▸ **PROBLEM STATEMENT**:
Transcribe exactly each line of the entries, from the opening line to the line with "nothing else. -/", with both of those lines included.

○ ○ ○

theorem IgnoresCache.llcWrite {γ : Type} {g : State → γ} (h : IgnoresCache g) (s : State) (fn pa n : Nat) :
    g (llcWrite s fn pa n) = g s := by
  unfold Machine.llcWrite; split
  · exact foldl_same g _ (fun s l => h.llcWriteLine s _ l pa n) _ s
  · rfl

/-! ## Translation -/

theorem useTlb_keeps {γ : Type} (g : State → γ) (hT : ∀ s sel l, g (State.setTlb s sel l) = g s) (s : State)
    (sel : TlbSel) (e : Xlat) : g (s.useTlb sel e) = g s := by
  cases sel with
  | fetch c =>
    unfold State.useTlb; dsimp only; split
    · rfl
    · exact hT _ _ _
  | vector c => exact hT s (.vector c) _
  | mordant k => exact hT s (.mordant k) _
  | dieOnly d => exact hT s (.dieOnly d) _

/-- A translation changes TLBs, the last-level cache and its counters, and nothing else. -/
theorem translate_keeps {γ : Type} (g : State → γ) (hT : ∀ s sel l, g (State.setTlb s sel l) = g s)
    (hr : ∀ s fn pa n, g (llcRead s fn pa n) = g s) (s : State) (sel : TlbSel) (fn va : Nat) (right : Right) :
    g (translate s sel fn va right).1 = g s := by
  have hu := useTlb_keeps g hT
  have hf : ∀ (l : List Nat) s, g (l.foldl (fun s a => llcRead s fn a 8) s) = g s := fun l s =>
    foldl_same g _ (fun s a => hr s fn a 8) l s
  unfold translate
  generalize walk s fn va = w
  obtain ⟨res, reads⟩ := w
  dsimp only
  split
  · exact hu _ _ _
  · split
    · exact (hu _ _ _).trans (hu _ _ _)
    · split
      · exact hf _ _
      · exact hf _ _
      · split
        · exact hf _ _
        · split
          · exact hf _ _
          · exact ((hu _ _ _).trans (hu _ _ _)).trans (hf _ _)

theorem ipaAccess_keeps {γ : Type} (g : State → γ) (hr : ∀ s fn pa n, g (llcRead s fn pa n) = g s) (s : State)
    (fn ipa : Nat) (right : Right) : g (ipaAccess s fn ipa right).1 = g s := by
  have hf : ∀ (l : List Nat) s, g (l.foldl (fun s a => llcRead s fn a 8) s) = g s := fun l s =>
    foldl_same g _ (fun s a => hr s fn a 8) l s
  unfold ipaAccess
  generalize stage2 s fn ipa = w
  obtain ⟨res, reads⟩ := w
  dsimp only
  split
  · split <;> exact hf _ _
  · exact hf _ _

theorem areaRuns_keeps {γ : Type} (g : State → γ) (hT : ∀ s sel l, g (State.setTlb s sel l) = g s)
    (hr : ∀ s fn pa n, g (llcRead s fn pa n) = g s) (fn die : Nat) (right : Right) (ps : List (Nat × Nat)) :
    ∀ (s : State) (acc : List (Nat × Nat)), g (areaRuns fn die right ps s acc).1 = g s := by
  induction ps with
  | nil => intro s acc; rfl
  | cons p ps ih =>
    intro s acc
    obtain ⟨va, n⟩ := p
    have ht := translate_keeps g hT hr s (.dieOnly die) fn va right
    unfold areaRuns
    split
    · rfl
    split
    · next s' heq => rw [heq] at ht; exact ht
    · next s' ipa wk heq => rw [heq] at ht; exact ht
    · next s' e heq =>
      rw [heq] at ht
      split
      · exact (ih _ _).trans ht
      · exact (ih _ _).trans ht
      · exact ht
      · exact ht

@[simp] theorem setTlb_mem (s : State) (sel : TlbSel) (l : List Xlat) : (s.setTlb sel l).mem = s.mem := by
  cases sel <;> rfl
@[simp] theorem setTlb_zeroings (s : State) (sel : TlbSel) (l : List Xlat) :
    (s.setTlb sel l).pkg.zeroings = s.pkg.zeroings := by cases sel <;> rfl
@[simp] theorem setTlb_teams (s : State) (sel : TlbSel) (l : List Xlat) : (s.setTlb sel l).teams = s.teams := by
  cases sel <;> rfl
@[simp] theorem setTlb_launches (s : State) (sel : TlbSel) (l : List Xlat) :
    (s.setTlb sel l).launches = s.launches := by cases sel <;> rfl
@[simp] theorem setTlb_threads (s : State) (sel : TlbSel) (l : List Xlat) :
    (s.setTlb sel l).threads = s.threads := by cases sel <;> rfl
@[simp] theorem setTlb_reqs (s : State) (sel : TlbSel) (l : List Xlat) : (s.setTlb sel l).reqs = s.reqs := by
  cases sel <;> rfl

@[simp] theorem translate_mem (s : State) (sel : TlbSel) (fn va : Nat) (k : Right) :
    (translate s sel fn va k).1.mem = s.mem := translate_keeps State.mem setTlb_mem llcRead_mem s sel fn va k
@[simp] theorem translate_zeroings (s : State) (sel : TlbSel) (fn va : Nat) (k : Right) :
    (translate s sel fn va k).1.pkg.zeroings = s.pkg.zeroings :=
  translate_keeps (fun s => s.pkg.zeroings) setTlb_zeroings llcRead_zeroings s sel fn va k
theorem ignoresCache_teams : IgnoresCache State.teams := ⟨fun _ _ => rfl, fun _ _ => rfl, fun _ _ => rfl, fun _ _ _ => rfl⟩
theorem ignoresCache_launches : IgnoresCache State.launches := ⟨fun _ _ => rfl, fun _ _ => rfl, fun _ _ => rfl, fun _ _ _ => rfl⟩
theorem ignoresCache_threads : IgnoresCache State.threads := ⟨fun _ _ => rfl, fun _ _ => rfl, fun _ _ => rfl, fun _ _ _ => rfl⟩
theorem ignoresCache_reqs : IgnoresCache State.reqs := ⟨fun _ _ => rfl, fun _ _ => rfl, fun _ _ => rfl, fun _ _ _ => rfl⟩
@[simp] theorem translate_teams (s : State) (sel : TlbSel) (fn va : Nat) (k : Right) :
    (translate s sel fn va k).1.teams = s.teams :=
  translate_keeps State.teams setTlb_teams ignoresCache_teams.llcRead s sel fn va k
@[simp] theorem translate_launches (s : State) (sel : TlbSel) (fn va : Nat) (k : Right) :
    (translate s sel fn va k).1.launches = s.launches :=
  translate_keeps State.launches setTlb_launches ignoresCache_launches.llcRead s sel fn va k
@[simp] theorem translate_threads (s : State) (sel : TlbSel) (fn va : Nat) (k : Right) :
    (translate s sel fn va k).1.threads = s.threads :=
  translate_keeps State.threads setTlb_threads ignoresCache_threads.llcRead s sel fn va k
@[simp] theorem translate_reqs (s : State) (sel : TlbSel) (fn va : Nat) (k : Right) :
    (translate s sel fn va k).1.reqs = s.reqs :=
  translate_keeps State.reqs setTlb_reqs ignoresCache_reqs.llcRead s sel fn va k

@[simp] theorem areaRuns_mem (fn die : Nat) (k : Right) (ps : List (Nat × Nat)) (s : State) (acc : List (Nat × Nat)) :
    (areaRuns fn die k ps s acc).1.mem = s.mem := areaRuns_keeps State.mem setTlb_mem llcRead_mem fn die k ps s acc

/-! ## Area accesses, fault records and traps keep memory's canonical form -/

/-- Memory after the runs of an area access. -/
theorem wf_areaRuns (fn die : Nat) (k : Right) (ps : List (Nat × Nat)) (s : State) (h : Memory.wf s.mem = true) :
    Memory.wf (areaRuns fn die k ps s []).1.mem = true :=
  (congrArg Memory.wf (areaRuns_mem fn die k ps s [])).trans h

theorem wf_areaWrite (s : State) (fn die va : Nat) (bs : List Byte) (h : Memory.wf s.mem = true) :
    Memory.wf (areaWrite s fn die va bs).1.mem = true := by
  have hm := wf_areaRuns fn die .w (pieces va bs.length) s h
  unfold areaWrite
  generalize areaRuns fn die .w (pieces va bs.length) s [] = w at hm
  obtain ⟨s', o, rs⟩ := w
  cases o
  · exact wf_writeRuns fn rs bs s' hm
  · exact hm
  · exact hm

theorem wf_areaRead (s : State) (fn die va n : Nat) (h : Memory.wf s.mem = true) :
    Memory.wf (areaRead s fn die va n).1.mem = true := by
  have hm := wf_areaRuns fn die .r (pieces va n) s h
  unfold areaRead
  generalize areaRuns fn die .r (pieces va n) s [] = w at hm
  obtain ⟨s', o, rs⟩ := w
  cases o
  · dsimp only
    split
    · exact hm
    · exact foldl_keeps (fun x => Memory.wf x.mem = true) (fun (s : State) (p : Nat × Nat) => (readMem s fn p.1 p.2).1)
        (fun s p hs => wf_readMem s fn p.1 p.2 hs) rs s' hm
  · exact hm
  · exact hm

theorem wf_areaRecord (s : State) (fn die va : Nat) (bs : List Byte) (h : Memory.wf s.mem = true) :
    Memory.wf (areaRecord s fn die va bs).1.mem = true := by
  have hm := wf_areaRuns fn die .w (pieces va bs.length) s h
  unfold areaRecord
  generalize areaRuns fn die .w (pieces va bs.length) s [] = w at hm
  obtain ⟨s', o, rs⟩ := w
  cases o
  · exact wf_writeRecord fn rs bs s' hm
  · exact hm
  · exact hm

theorem wf_areaPost (s : State) (u : Nat) (l : Launch) (die : Nat) (va : DWord) (bs : List Byte) (lq : Bool)
    (h : Memory.wf s.mem = true) : Memory.wf (areaPost s u l die va bs lq).mem = true := by
  have hm := wf_areaRecord s l.fn die va.toNat bs h
  unfold areaPost
  generalize areaRecord s l.fn die va.toNat bs = w at hm
  obtain ⟨s', o⟩ := w
  cases o
  · exact hm
  · dsimp only; split <;> exact hm
  · exact hm

theorem wf_postFault (s : State) (u : Nat) (m : Team) (c : Code) (pc : DWord) (slot engine detail : Nat) (mord : Bool)
    (i : FaultInfo) (h : Memory.wf s.mem = true) :
    Memory.wf (postFault s u m c pc slot engine detail mord i).mem = true := by
  unfold postFault
  split
  · exact h
  · exact wf_areaPost _ _ _ _ _ _ _ h

theorem wf_threadFault (s : State) (t : Thread) (c : Code) (i : FaultInfo) (h : Memory.wf s.mem = true) :
    Memory.wf (threadFault s t c i).mem = true := by
  unfold threadFault
  split
  · exact h
  · exact wf_postFault _ _ _ _ _ _ _ _ _ _ h

theorem wf_takeTrap (s : State) (t : Thread) (c : Code) (epc : DWord) (reg : Nat) (h : Memory.wf s.mem = true) :
    Memory.wf (takeTrap s t c epc reg).mem = true := by
  unfold takeTrap
  dsimp only
  split
  · exact wf_threadFault _ _ _ _ h
  · split
    · exact wf_threadFault _ _ _ _ h
    · exact h

theorem wf_gateStop (s : State) (t : Thread) (g : Gate) (h : Memory.wf s.mem = true) :
    Memory.wf (gateStop s t g).mem = true := by
  cases g <;> first | exact h | exact wf_threadFault _ _ _ _ h | exact wf_takeTrap _ _ _ _ _ h

/-- A thread instruction keeps the canonical form when its effect does. -/
theorem wf_issueWith (s s' : State) (i : Instr) (p : Bool) (fs : List RF) (k : Team → Thread → State)
    (h : Memory.wf s.mem = true) (hk : ∀ m t, Memory.wf (k m t).mem = true) (he : issueWith s i p fs k = .next s') :
    Memory.wf s'.mem = true := by
  rcases issueWith_cases s i p fs k with h0 | ⟨a, x, m, t, _, _, _, ⟨_, h1⟩ | ⟨_, h1⟩⟩
  · rw [h0] at he; exact absurd he (by simp)
  · rw [h1] at he; injection he with he; rw [← he]; exact hk m t
  · rw [h1] at he; injection he with he; rw [← he]; exact wf_gateStop s t _ h

theorem wf_finishAt (s : State) (t : Thread) (i : Instr) (fl : FFlags) (pc : DWord) (h : Memory.wf s.mem = true) :
    Memory.wf (finishAt s t i fl pc).mem = true := by
  unfold finishAt
  dsimp only
  split
  · exact wf_takeTrap _ _ _ _ _ h
  · split <;> exact h

theorem wf_finish (s : State) (t : Thread) (i : Instr) (fl : FFlags) (h : Memory.wf s.mem = true) :
    Memory.wf (finish s t i fl).mem = true := wf_finishAt s t i fl _ h

theorem wf_issueReq (s : State) (t : Thread) (i : Instr) (d k : Nat) (r : Req) (h : Memory.wf s.mem = true) :
    Memory.wf (issueReq s t i d k r).mem = true := wf_finish _ _ _ _ h

/-! ## What a performed write leaves alone -/

/-- A part of the state that a performed write does not name. -/
structure IgnoresWrite {γ : Type} (g : State → γ) : Prop where
  cache : IgnoresCache g
  wiped : ∀ (s : State) (lo hi : Nat), g (wipe s lo hi) = g s
  mem : ∀ (s : State) (m : FMap Byte), g { s with mem := m } = g s
  marks : ∀ (s : State) (m : FMap Byte) (d p : FMap Bool), g { s with mem := m, dirty := d, poison := p } = g s
  released : ∀ (s : State) (t : Thread) (sc : Scope) (n : Nat), g (releaseAcq s t sc n) = g s
  noted : ∀ (s : State) (l : Tab Launch), g (noteWrite s l) = g s
  emptied : ∀ (s : State) (l : Tab Line) (c : FMap Core) (k : FMap Cluster),
    g { s with llc := l, cores := c, clusters := k } = g s

theorem IgnoresWrite.finishPin {γ : Type} {g : State → γ} (h : IgnoresWrite g) (s : State) : g (finishPin s) = g s :=
  (h.cache.pkg _ _).trans (h.wiped s _ _)

theorem IgnoresWrite.finishApply {γ : Type} {g : State → γ} (h : IgnoresWrite g) (s : State) : g (finishApply s) = g s := by
  unfold Machine.finishApply wipeAll
  rw [h.cache.pkg, h.emptied]
  exact foldl_same g _ (fun s d => h.wiped s _ _) _ s

theorem IgnoresWrite.scrubTo {γ : Type} {g : State → γ} (h : IgnoresWrite g) (s : State) (pa : Nat) :
    g (scrubTo s pa) = g s := by
  have h1 : ∀ (s : State) (p : Nat), g (scrubPage s p) = g s := fun s p =>
    (scrubPage_keeps g (countAccess_keeps g h.cache.pkg) h.cache.pkg s p).trans (h.wiped _ _ _)
  unfold Machine.scrubTo; split
  · exact foldl_same g scrubPage h1 _ s
  · rfl

theorem IgnoresWrite.awaitPage {γ : Type} {g : State → γ} (h : IgnoresWrite g) (s : State) (pa : Nat) :
    g (awaitPage s pa) = g s := by
  have h1 : g (if s.pkg.apply then Machine.finishApply s else s) = g s := by
    split
    · exact h.finishApply s
    · rfl
  unfold Machine.awaitPage; split
  · rw [← h1]
    refine (h.scrubTo _ pa).trans ?_
    generalize (if s.pkg.apply = true then Machine.finishApply s else s) = s1
    split
    · exact h.finishPin s1
    · rfl
  · rfl

theorem IgnoresWrite.awaitRun {γ : Type} {g : State → γ} (h : IgnoresWrite g) (s : State) (pa n : Nat) :
    g (awaitRun s pa n) = g s := foldl_same g Machine.awaitPage h.awaitPage _ s

/-- A read leaves such a part alone. -/
theorem IgnoresWrite.readMem {γ : Type} {g : State → γ} (h : IgnoresWrite g) (s : State) (fn pa n : Nat) :
    g (readMem s fn pa n).1 = g s := (h.cache.llcRead _ _ _ _).trans (h.awaitRun s pa n)

theorem IgnoresWrite.storeBytes {γ : Type} {g : State → γ} (h : IgnoresWrite g) (s : State) (fn pa : Nat)
    (bs : List Byte) : g (storeBytes s fn pa bs) = g s := by
  have hw : g (Machine.llcWrite (Machine.awaitRun s pa bs.length) fn pa bs.length) = g s :=
    (h.cache.llcWrite _ _ _ _).trans (h.awaitRun s pa _)
  unfold Machine.storeBytes
  split
  · rfl
  · dsimp only
    split
    · exact (h.marks _ _ _ _).trans hw
    · exact (h.mem _ _).trans hw

/-- A performed write leaves such a part alone. -/
theorem IgnoresWrite.performWrite {γ : Type} {g : State → γ} (h : IgnoresWrite g) (s : State) (fn pa : Nat)
    (bs : List Byte) : g (performWrite s fn pa bs) = g s := by
  refine Eq.trans ?_ (h.storeBytes s fn pa bs)
  unfold Machine.performWrite afterWrite
  split
  · exact (h.noted _ _).trans (wakeSleepers_keeps g h.released _ _ _)
  · rfl

theorem acquireCore_teams (s : State) (c : Nat) (sc : Scope) : (acquireCore s c sc).teams = s.teams := by
  cases sc <;> rfl

theorem releaseAcq_teams (s : State) (t : Thread) (sc : Scope) (n : Nat) : (releaseAcq s t sc n).teams = s.teams := by
  unfold releaseAcq
  split
  · rfl
  · exact acquireCore_teams s t.core sc

theorem ignoresWrite_teams : IgnoresWrite State.teams :=
  ⟨ignoresCache_teams, fun _ _ _ => rfl, fun _ _ => rfl, fun _ _ _ _ => rfl, releaseAcq_teams, fun _ _ => rfl,
    fun _ _ _ _ => rfl⟩

@[simp] theorem performWrite_teams (s : State) (fn pa : Nat) (bs : List Byte) :
    (performWrite s fn pa bs).teams = s.teams := ignoresWrite_teams.performWrite s fn pa bs

end Sys2Proof.Machine
end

○ ○ ○

▸ **YOUR RESPONSE**:
theorem IgnoresCache.llcWrite {γ : Type} {g : State → γ} (h : IgnoresCache g) (s : State) (fn pa n : Nat) :
    g (llcWrite s fn pa n) = g s := by
  unfold Machine.llcWrite; split
  · exact foldl_same g _ (fun s l => h.llcWriteLine s _ l pa n) _ s
  · rfl

/-! ## Translation -/

theorem useTlb_keeps {γ : Type} (g : State → γ) (hT : ∀ s sel l, g (State.setTlb s sel l) = g s) (s : State)
    (sel : TlbSel) (e : Xlat) : g (s.useTlb sel e) = g s := by
  cases sel with
  | fetch c =>
    unfold State.useTlb; dsimp only; split
    · rfl
    · exact hT _ _ _
  | vector c => exact hT s (.vector c) _
  | mordant k => exact hT s (.mordant k) _
  | dieOnly d => exact hT s (.dieOnly d) _

/-- A translation changes TLBs, the last-level cache and its counters, and nothing else. -/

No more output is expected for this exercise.